In Section Combination of point and random kriging, David refers to Maréchal and Serra’s Random kriging. These authors were with the Centre de Morphology Mathematique when they presented it at the celebrated Geostatistics colloquium on campus at the University of Kansas, Lawrence on June 7-9, 1970. In a section called Punctual Kriging these authors showed nine measured grades and sixteen functionally dependent grades.

Figure 10 - Grades of n samples belonging to
nine rectangles P of pattern surrounding x

M&S’s Figure 10 morphed into Figure 203 on page 286 of David’s 1977 book. On the same page David claimed, “Writing all the necessary covariances for that system of equations is a good test to find out whether one really understands geostatistics.” What David didn't do was take a systematic walk that visits each hole only once and covers the shortest distance. But neither did Agterberg in 1970. Nor did M&S take a systematic hike on campus at that time.

Fig. 203. Pattern showing all the points within B,
which are estimated from the same nine holes

Each of David's sixteen points within B is in fact a distance-weighted average point grade.

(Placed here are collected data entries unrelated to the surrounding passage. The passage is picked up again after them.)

-- ==== Sys2Proof/Safety.lean ====
section
/-! DEFINITION. The vocabulary of the statements: what a taken request is and what its answer leaves, what no request touches, and
the legal states that every step keeps. -/
namespace Sys2Proof

/-- The command that writes a request record of a kind on a port, `body` being the bytes after the kind byte. -/
def Kind.command (k : Kind) (p : Port) (body : List Byte) : Instr :=
  match k with
  | .agentRead => .agentRead p body
  | .signIn => .signIn p body
  | .ready => .ready p body
  | .aux => .aux p body
  | .signOut => .signOut p body
  | .wrapExtend => .wrapExtend p body
  | .wrapEnd => .wrapEnd p body
  | .agentAnswer => .agentAnswer p body
  | .agentNoAnswer => .agentNoAnswer p body
  | .agentHangup => .agentHangup p body
  | .agentDefine => .agentDefine p body
  | .forceAux => .forceAux p body
  | .forceSignOut => .forceSignOut p body
  | .groupRead => .groupRead p body
  | .groupStage => .groupStage p body
  | .groupSwap => .groupSwap p body
  | .groupOpen => .groupOpen p body
  | .groupClose => .groupClose p body
  | .groupStats => .groupStats p body
  | .groupWatchMask => .groupWatchMask p body
  | .lineMode => .lineMode p body
  | .lineRead => .lineRead p body
  | .callArrive => .callArrive p body
  | .callRelease => .callRelease p body
  | .callRead => .callRead p body
  | .tiebreakSet => .tiebreakSet p body
  | .tiebreakRead => .tiebreakRead p body
  | .storeWrite => .storeWrite p body
  | .storeRead => .storeRead p body
  | .segmentLoad => .segmentLoad p body
  | .segmentRead => .segmentRead p body
  | .programLoad => .programLoad p body
  | .programRead => .programRead p body
  | .vocabLoad => .vocabLoad p body
  | .vocabRead => .vocabRead p body
  | .sourceRead => .sourceRead p body
  | .sourceSet => .sourceSet p body
  | .sourceLimit => .sourceLimit p body
  | .channelRead => .channelRead p body
  | .slotMap => .slotMap p body
  | .slotRead => .slotRead p body
  | .idleByteSet => .idleByteSet p body
  | .fetch => .fetch p body
  | .watchRead => .watchRead p body
  | .watchClear => .watchClear p body
  | .watchMask => .watchMask p body
  | .purgeShelf => .purgeShelf p body
  | .restart => .restart p body
  | .purge => .purge p body

namespace Machine

/-! ### Power-on -/

/-- A parameter set with the defaults of R30. -/
def Params.default : Params where
  wrapTime := 30
  extStep := 30
  extLimit := 1
  wrapCap := 300
  ringTimeout := 20
  noAnswerLimit := 3
  noAnswerAction := .aux
  policy := .longestIdle
  weight := 4
  priorityStep := 30
  maxDepth := 256
  overflowTarget := none
  overflowWait := 0
  overflowOnFull := false
  music := none
  program := none
  firstDelay := 30
  interval := 60
  shift := 3
  depthThreshold := 0
  waitObjective := 0
  line := none

/-- No flag, mask or condition is set. -/
def WatchBits.clear : WatchBits := { depth := false, wait := false, noStaff := false }

/-- The values that the manual gives the state at power-on. -/
structure PowerOnValues (t : State) : Prop where
  /-- spec/00_scope.md 0.1: the clock counts from power-on. -/
  clock : t.clock = 0
  /-- R3, R112. -/
  agents : ∀ a, t.agent a =
    { defined := false, home := .a, skills := [], state := .signedOut, auxReason := 0, idleSince := 0, boundCall := none,
      pending := .none,
      wrap := { start := 0, finish := 0, cap := 0, extensions := 0, group := 0, talk := 0, mark := .keep },
      callsHandled := 0, answerStart := 0, owed := false }
  /-- R51, R129, R133. -/
  groups : ∀ g, t.group g =
    { active := Params.default, staged := Params.default, swapPending := false, offers := 0, supervisorClosed := true,
      queue := [], stats := { answered := 0, abandoned := 0, overflowedOut := 0, overflowedIn := 0, purged := 0 },
      staffed := 0, average := none, flags := WatchBits.clear, masks := WatchBits.clear, conditions := WatchBits.clear }
  /-- R73. -/
  calls : ∀ c, t.call c = none
  seqCounter : t.seqCounter = 0
  /-- R40, R42. -/
  lines : ∀ l, (t.line l).seen = false ∧ (t.line l).mode = .off ∧ (t.line l).latch = false
  /-- R74. -/
  seed : t.seed = 0xACE1
  taps : t.taps = 0xD008
  generator : t.generator = 0xACE1
  triggers : t.callTriggers = [] ∧ t.agentTriggers = [] ∧ t.sweepWaiting = false
  /-- R141. -/
  ram : ∀ x, Memory.read t.ram x = 0
  /-- R142, R143. -/
  segments : ∀ k, t.segment k = { start := 0, length := 0, inUse := 0 }
  /-- R147. -/
  programs : ∀ n, t.programSteps n = []
  /-- R157. -/
  vocab : ∀ v, t.vocabEntry v = none
  /-- R161. -/
  sources : ∀ m, t.source m =
    { current := none, staged := .empty, run := none, listeners := 0, idlePasses := 0, idleLimit := 2 }
  /-- R169. -/
  channels : ∀ j, t.channel j = none
  /-- R168. -/
  waitList : t.waitList = []
  /-- R175. -/
  slotMap : ∀ h, t.slotOf h = some ⟨h.val, by omega⟩
  idleModes : ∀ h, t.modeOf h = .idleByte
  /-- R176. -/
  idleByte : t.idleByte = 0xFF
  /-- R181, R186, R187. -/
  ports : ∀ p, (t.port p).slot = .idle ∧ (t.port p).response = [] ∧ (t.port p).rejected = false
    ∧ (t.port p).notices = [] ∧ (t.port p).owed = []
  /-- R187, R190. -/
  device : t.device =
    { purgeDone := false, segmentFault := false, starved := false, maskSegmentFault := false, maskStarved := false,
      starvedCondition := false, watchOwed := false }

/-! ### Requests -/

/-- No agent is in WRAP past its wrap end: the invariant that R119 and R120 lay down between steps (log entry 4). -/
def WrapsOver (s : State) : Prop := ∀ a, ¬((s.agent a).state = .wrap ∧ (s.agent a).wrap.finish ≤ s.clock)

/-- No announcement is due: a call's next announcement due, where it has one, is still to come (R167; log entry 4). -/
def AnnouncementsTaken (s : State) : Prop := ∀ c r e, s.call c = some r → r.nextDue = some e → s.clock < e

/-- Nothing that falls due with the second is outstanding: no wrap and no announcement (R119, R120, R167; log entry 4). -/
structure Calm (s : State) : Prop where
  wraps : WrapsOver s
  announcements : AnnouncementsTaken s

/-- The commands of a list are carried out one after another, each with a next state. -/
inductive InTurn : List Instr → State → State → Prop
  | nil (s : State) : InTurn [] s s
  | cons (c : Instr) (l : List Instr) (s u t : State) (first : exec c s = .next u) (rest : InTurn l u t) : InTurn (c :: l) s t

/-- A request of kind `k` with parameters `ps`, written on port `p`, is taken by the port and passes its checks (R181, R182). -/
structure Takes (s : State) (k : Kind) (p : Port) (ps : List Byte) : Prop where
  calm : Calm s
  idle : (s.port p).slot = .idle
  length : lengthOk k p ps = true
  port : permitted k p = true

/-- The parameters name the defined agent `a`, and `p` is its home port (R8). -/
structure FromHome (s : State) (p : Port) (ps : List Byte) (a : AgentSlot) : Prop where
  names : u16 ps 0 = a.val
  defined : (s.agent a).defined = true
  home : p = portOf (s.agent a).home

It makes no sense at all to derive the false covariance of a set of functionally dependent values and ignore the true variance of the set of nine measured values. David did sense something was amiss. In Section 12.2 Conditional Simulations of Chapter 12 Orebody Modelling he confessed , “There is an infinite set of simulated values which will have these properties.”

Infinite set of distance-weighted average point grades
each derived from the same set of nine holes

Counting degrees of freedom for his set of nine holes would have been a foolproof test to find out whether David really understood statistics. What he looked at in this black hole were Agterberg's distance-weighted average point grades. Each is a zero- dimensional point grade. And each one of them lost its variance on Agterberg's watch. Dr F P Agterberg, Emeritus Scientist with Natural Resources Canada, did approve Abuse of Statistics but wasn't himself into testing for spatial dependence and counting degrees of freedom.

David's 1977 Geostatistical Ore Reserve Estimation and Journel and Huijbregts's Mining Geostatistics rank among the worst textbooks I've ever read. Until David's 1988 Handbook of Applied Advanced Geostatistical Ore Reserve Estimation came along. His work was founded by the Natural Science and Engineering Research Council of Canada with Grant No 7035. What a waste!